Astrology, though resembling a science in that it makes use of observation and seeks to establish laws governing its data, is in reality a faith or creed. It had its beginning, so tradition tells us, in the faith of the ancient Babylonians in certain astral deities who exerted an influence upon terrestrial events and human life. The basis of this faith was not altogether illogical but contained a germ of truth.

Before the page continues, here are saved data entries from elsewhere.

end Sys2Proof.Machine
end

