-- ==== Sys2Proof/Tests/Slice0.lean ====
section
/-! SUPPORT. Tests and witnesses. Words are written out from 30_encoding.md R113 and R118, expected results from
95_test_vectors.md. A theorem `witness_<Name>` shows that the hypotheses of `Obligations.<Name>` can be met. -/
set_option Elab.async false

namespace Sys2Proof.Tests
open Sys2Proof.Machine

/-! ### Helpers -/

/-- The outcome is a next state with `p`. -/
def nextHas (o : Host.Outcome State Fault Refusal) (p : State → Bool) : Bool :=
  match o with
  | .next t => p t
  | _ => false

/-- The next state, or the state after reset. -/
def nextOf (o : Host.Outcome State Fault Refusal) : State :=
  match o with
  | .next t => t
  | _ => State.reset

/-- The outcome is the fault `f`. -/
def faultIs (o : Host.Outcome State Fault Refusal) (f : Fault) : Bool :=
  match o with
  | .fault g => g == f
  | _ => false

/-- The outcome is an error that leaves STATUS as given. -/
def statusAfter (o : Host.Outcome State Fault Refusal) (status : Word) : Bool := nextHas o fun t => statusWord t == status

/-- A version 1 matrix from its rows; the leftmost cell is the most significant bit. -/
def gridOf (rows : List Nat) : Grid := Grid.ofCells 21 fun x y => (rows.getD y 0).testBit (20 - x)

/-- The rows of a version 1 matrix as `gridOf` reads them. -/
def rowsOf (g : Grid) : List Nat :=
  (List.range 21).map fun y => (g.row 21 y).foldl (fun acc d => 2 * acc + d.toNat) 0

/-- M of V-FP, version 1-L. -/
def patternRows : List Nat :=
  [0b111111100000001111111, 0b100000100000001000001, 0b101110101000001011101, 0b101110100000001011101] ++
  [0b101110100000001011101, 0b100000100000001000001, 0b111111101010101111111, 0b000000001000000000000] ++
  [0b111011111000011000100, 0b000000000000000000000, 0b000000100000000000000, 0b000000000000000000000] ++
  [0b000000100000000000000, 0b000000001000000000000, 0b111111101000000000000, 0b100000101000000000000] ++
  [0b101110101000000000000, 0b101110100000000000000, 0b101110101000000000000, 0b100000101000000000000] ++
  [0b111111101000000000000]

/-- F of V-FP, version 1-L. -/
def shadowRows : List Nat :=
  [0b111111111000011111111, 0b111111111000011111111, 0b111111111000011111111, 0b111111111000011111111] ++
  [0b111111111000011111111, 0b111111111000011111111, 0b111111111111111111111, 0b111111111000011111111] ++
  [0b111111111000011111111, 0b000000100000000000000, 0b000000100000000000000, 0b000000100000000000000] ++
  [0b000000100000000000000, 0b111111111000000000000, 0b111111111000000000000, 0b111111111000000000000] ++
  [0b111111111000000000000, 0b111111111000000000000, 0b111111111000000000000, 0b111111111000000000000] ++
  [0b111111111000000000000]

/-- M of V-PL, 1-L. -/
def placedRows : List Nat :=
  [0b111111100000001111111, 0b100000100101101000001, 0b101110101000101011101, 0b101110100101101011101] ++
  [0b101110100111001011101, 0b100000100010001000001, 0b111111101010101111111, 0b000000001111000000000] ++
  [0b111011111000011000100, 0b101110011110010111011, 0b010000111101100001101, 0b110011000000100000100] ++
  [0b101101111101100100000, 0b000000001111011101111, 0b111111101010001111001, 0b100000101111011000010] ++
  [0b101110101110000101010, 0b101110100110000001000, 0b101110101001110111100, 0b100000101100100100001] ++
  [0b111111101001110110100]

/-- M of V-ENC1. -/
def finishedRows : List Nat :=
  [0b111111100010101111111, 0b100000101010101000001, 0b101110101011001011101, 0b101110100000101011101] ++
  [0b101110101111101011101, 0b100000101110001000001, 0b111111101010101111111, 0b000000001000000000000] ++
  [0b110100110011101110110, 0b111011001011000010001, 0b101000100101011001010, 0b101111011100111100111] ++
  [0b000111110111001110101, 0b000000001000011010111, 0b111111101001101100101, 0b100000100010001101000] ++
  [0b101110100110111101101, 0b101110101010011101011, 0b101110100011011101001, 0b100000101011100011001] ++
  [0b111111101010010101000]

Of all the heavenly bodies, the sun exerted the most obvious effect upon the earth; the sun brought day and night, summer and winter; his rays lured growing things from mother earth and so gave sustenance to mankind. But to the ancient peoples of the Orient the sun was also often a baneful power; he could destroy as well as give life. Therefore, the ancients came to look upon the sun as a great and powerful god to be worshipped and propitiated by men. And if the sun was such a power, it was natural to believe that all the other bright orbs of the sky were lesser divinities who exercised more limited powers on the earth. From this beginning, based, as we have seen, on a germ of fact, by the power of his imagination and credulity, man extended more and more the powers of these sidereal divinities, attributing to their volition and influence all the most insignificant as well as the most important terrestrial events. And if the heavenly bodies, by revolving about the earth in ceaseless harmony, effected the recurrence of day and night and of the seasons, and if their configurations were responsible for the minutest events in nature, was it not natural to suppose that, besides affecting man thus indirectly, they also influenced him directly and were responsible for his conduct and for the very qualities of his mind and soul? Perhaps the astonishing variety of the influences that the celestial bodies, from ancient until modern times, were supposed to exercise over the world and the life of mankind can be accounted for by imagining some such process of thought to have been involved in the beginnings of astrology.